A scammer got a fake version of Exodus wallet in Canonical’s Ubuntu Snap Store. This fake scam wallet drained 9 Bitcoins (worth nearly half a million USD) from a user. This article goes over the CEO’s shocking and ludicrous response regarding KYC, crypto, and open source dev work: https://simplifiedprivacy.com/ubuntu-crypto-snap-scam/
Tor Browser Onion: http://privacypkybrxebcjicfhgwsb3coatqechwnc5xow4udxwa6jemylmyd.onion/ubuntu-crypto-snap-scam/
That’s why I don’t use Ubuntu, because of their over-reliance on snaps, which do NOT undergo the same quality controls as standard repository feeds. Stick with Debian, don’t use untrusted snaps, appimages, or flatpaks. All of the three formats seek to circumvent the exhaustive vetting that gives Linux a significant advantage over Microsoft Windows. Wallets are especially sensitive for obvious reasons.

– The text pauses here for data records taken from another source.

-- ==== Sys2Proof/Proofs/AcknowledgeCleared.lean ====
section
/-! PROOF. An acknowledgement of a Cleared record: the acknowledgement ends with the life of the record (R13, R17, R76). -/

namespace Sys2Proof.Machine

section Cleared

variable {s x : State} {i : RecordIx} {k : PointKey} {g : GroupId} {who : AckBy} {tag : Half}

/-- The acknowledgement of a Cleared record: the record is acknowledged, the event is counted, and the record is retired. -/
theorem acknowledgeRecord_eq {key : Key} (cleared : (s.record i).state = .cleared) (found : (s.record i).key = some key) (who : AckBy)
    (tag : Half) :
    ∃ e : TableEvent, e.tally = (s.keyGroup key, .acknowledged, some (s.record i).severity, 0) ∧
      acknowledgeRecord i who tag s = retire i (countEvent e (putRecord i ((s.record i).acked who tag s.tb.hutTime) s)) := by
  let u := putRecord i ((s.record i).acked who tag s.tb.hutTime) s
  have group : u.keyGroup key = s.keyGroup key := by cases key <;> rfl
  refine ⟨recordEvent .acknowledged key i (s.record i).severity none u, congrArg (·, _) group, ?_⟩
  rw [acknowledgeRecord_of_cleared cleared found]
  exact congrArg (retire i) (issue_of_silent (.inr (.inr (.inl rfl))) u)

/-- A storm record that is retired (R17). -/
theorem retire_storm_leaves (live : (s.record i).state.live = true) (key : (s.record i).key = some (.storm g)) (storm : isPool i = false) :
    (retire i s).nu = s.nu ∧ (retire i s).tb = s.tb ∧
      counted [(g, .retired, some (s.record i).severity, liveDuration (s.record i) s)] s (retire i s) := by
  let u := advance 1 (quietKey (.storm g) (putRecord i ((s.record i).endLife .idle) (offLists i s)))
  let e := recordEvent .retired (.storm g) i (s.record i).severity (some ((s.record i).duration s.tb.hutTime)) s
  have retires : retire i s = countEvent e u := by
    rw [retire_of_live i s _ live key]
    simp only [storm, Bool.false_eq_true, if_false]
    exact issue_of_silent (.inr (.inl rfl)) u
  have tally : e.tally = (g, .retired, some (s.record i).severity, liveDuration (s.record i) s) := by
    rw [← duration_eq_liveDuration]
    rfl
  have event : counted [e.tally] u (countEvent e u) := counted_countEvent e u
  rw [retires, ← tally]
  exact ⟨rfl, rfl, counted_congr event rfl rfl⟩

end Cleared

/-- Settles O33: the retirement of the record, of which its acknowledgement is no part. -/
theorem acknowledgeOfAClearedRecordRetiresIt : Obligations.AcknowledgeOfAClearedRecordRetiresIt := by
  unfold Obligations.AcknowledgeOfAClearedRecordRetiresIt
  intro o target tag s hs inv r t i index cleared
  have core : t.core = s.core := core_atService o r s
  have rt : t.rt = s.rt := rt_of_core core
  have record : t.record i = s.record i := record_of_core core i
  have conditions : Conditions .none s := conditions_of_laws inv.table inv.keys inv.waits inv.diverted inv.storms
  have table : TableLaw t := inv.table.of_rt rt
  have clearedT : (t.record i).state = .cleared := by rw [record, cleared]
  have keys (k : PointKey) : t.key k = s.key k := key_of_core core k
  have groups (k : PointKey) : t.groupOf k = s.groupOf k := groupOf_of_core core k
  have shelves (k : PointKey) : (t.point k.point).shelve = (s.point k.point).shelve := congrFun (congrArg Core.shelves core) k.point
  have run := exec_acknowledge hs ((serveAcknowledge_of_index rfl index tag (byWhom o) t).trans (acknowledgeIndex_of_cleared _ tag clearedT))
  have kept : Kept t (acknowledgeRecord i (byWhom o) tag t) := (Kept.refl t).acknowledgeRecord
  have left {l : List RecordIx} {state : RecordState} (holds : ∀ j, j ∈ l ↔ (t.record j).state = state) (other : state ≠ .cleared) :
      l.erase i = l := List.erase_of_not_mem fun m => other (((holds i).1 m).symm.trans clearedT)
  have standing := left table.lists.standing nofun
  have acknowledged := left table.lists.acknowledged nofun
  let acked := (t.record i).acked (byWhom o) tag t.tb.hutTime
  let u := putRecord i acked t
  have recordU : u.record i = acked := (record_putRecord i i acked t).trans (if_pos rfl)
  refine ⟨acknowledgeRecord i (byWhom o) tag t, run, kept.outside, sg_acknowledgeRecord _ _ _ _, kept.points, fun g storm => ?_, fun k point => ?_⟩
  · rw [← record] at storm
    obtain ⟨e, tally, eq⟩ := acknowledgeRecord_eq clearedT storm (byWhom o) tag
    let z := countEvent e u
    have recordZ : z.record i = acked := recordU
    have notPool : isPool i = false := by rw [eq_stormIx_of_storm table storm, stormIx_not_pool]
    have live : (z.record i).state.live = true := by rw [recordZ]; exact congrArg RecordState.live clearedT
    have keyZ : (z.record i).key = some (.storm g) := by rw [recordZ]; exact storm
    obtain ⟨nu, tb, counts⟩ := retire_storm_leaves live keyZ notPool
    have first : counted [e.tally] u z := counted_countEvent e u
    rw [tally, record] at first
    rw [recordZ, show liveDuration acked z = liveDuration (s.record i) t by rw [← record]; rfl,
      show acked.severity = (s.record i).severity by rw [← record]; rfl] at counts
    rw [eq]
    refine ⟨?_, fun k => (key_retire_of_storm live keyZ notPool k).trans (keys k), nu, tb, counted_congr (counted_append first counts) rfl rfl⟩
    rw [rt_retire_of_storm live keyZ notPool, recordZ, show z.rt = { t.rt with records := vset t.rt.records i acked } from rfl]
    simp only [vset_vset_self, standing, acknowledged]
    rfl
  · rw [← record] at point
    obtain ⟨e, tally, eq⟩ := acknowledgeRecord_eq clearedT point (byWhom o) tag
    let z := countEvent e u
    have recordZ : z.record i = acked := recordU
    have pool := isPool_of_point table point
    have tableE : TableLaw (countEvent e t) := table.of_rt rfl
    have lists : ListLaw z := tableE.lists.putRecord (i := i) (r := acked) rfl
    have live : (z.record i).state.live = true := by rw [recordZ]; exact congrArg RecordState.live clearedT
    have keyZ : (z.record i).key = some (.point k) := by rw [recordZ]; exact point
    have holds : (s.record i).holds k := by rw [Record.holds, ← record]; exact point
    have stateK : (s.key k).state = .cleared := ((conditions.keys k).linked i ((conditions.linked_iff k i).1 holds)).2.1.2 cleared
    have notWaiting : k ∉ s.rt.poolWait := fun waits => by
      have waiting := (conditions.keys k).waiting.1 waits
      cases stateK.symm.trans waiting
    obtain ⟨-, -, -, quiet, empty, waits⟩ := retired_retire lists pool live keyZ (show k ∉ t.rt.poolWait by rw [rt]; exact notWaiting)
    have first : counted [e.tally] u z := counted_countEvent e u
    rw [tally, record, show t.keyGroup (.point k) = s.groupOf k from groups k] at first
    have retired : ((z.groupOf k, EventKind.retired, some (z.record i).severity, liveDuration (z.record i) z) : Tally) =
        (s.groupOf k, .retired, some (s.record i).severity, liveDuration (s.record i) t) := by
      rw [recordZ, ← record, ← groups k]
      rfl
    rw [retired] at empty waits
    rw [eq]
    refine ⟨quiet, fun none => ?_, fun w rest v waiting pending => ?_⟩
    · obtain ⟨after, others, nu, tb, events⟩ := empty ((congrArg RecordTable.poolWait rt).trans none)
      refine ⟨?_, fun k' other => (others k' other).trans (keys k'), nu, tb, ?_⟩
      · rw [after, recordZ, show z.rt = { t.rt with records := vset t.rt.records i acked } from rfl]
        simp only [vset_vset_self, standing, acknowledged]
        rfl
      · exact counted_congr (counted_append first events) rfl rfl
    · have value : v.value.isSome = w.kind.hasValue := by
        have state : (s.key w).state = .waiting := (conditions.keys w).waiting.1 (by rw [waiting]; exact List.mem_cons_self)
        rw [← pendingOf_of_pending pending]
        exact ((conditions.keys w).carries (.inr state)).value
      obtain ⟨after, raised, others, judges, events⟩ := waits w rest v ((congrArg RecordTable.poolWait rt).trans waiting)
        ((congrArg KeyEntry.pending (keys w)).trans pending) value
      refine ⟨?_, raised, fun k' notK notW => (others k' notK notW).trans (keys k'), ?_, ?_⟩
      · rw [after, show z.rt = { t.rt with records := vset t.rt.records i acked } from rfl]
        simp only [vset_vset_self, toTail, standing, acknowledged]
        rfl
      · rw [judges, ← shelves w]
        exact judged_congr rfl rfl _
      · rw [← groups w]
        exact counted_congr (counted_append (first := [_]) first events) rfl rfl

end Sys2Proof.Machine
end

Personally I found appimages to be the only useful out of the three, they make running programs with many complex dependencies and configurations very simple. They should be downloaded directly from the publisher and hashes verified of course.
Yeah I agree with this. But of course for some apps they only have flatpak to get the newest version compared to the one a debian based distro can get
@prancing389 @SummerBreeze is not the OS developer duty to do quality check on every third party app and its subsequent version updates. This consumes a lot of time for OS developers which should be focusing on OS development.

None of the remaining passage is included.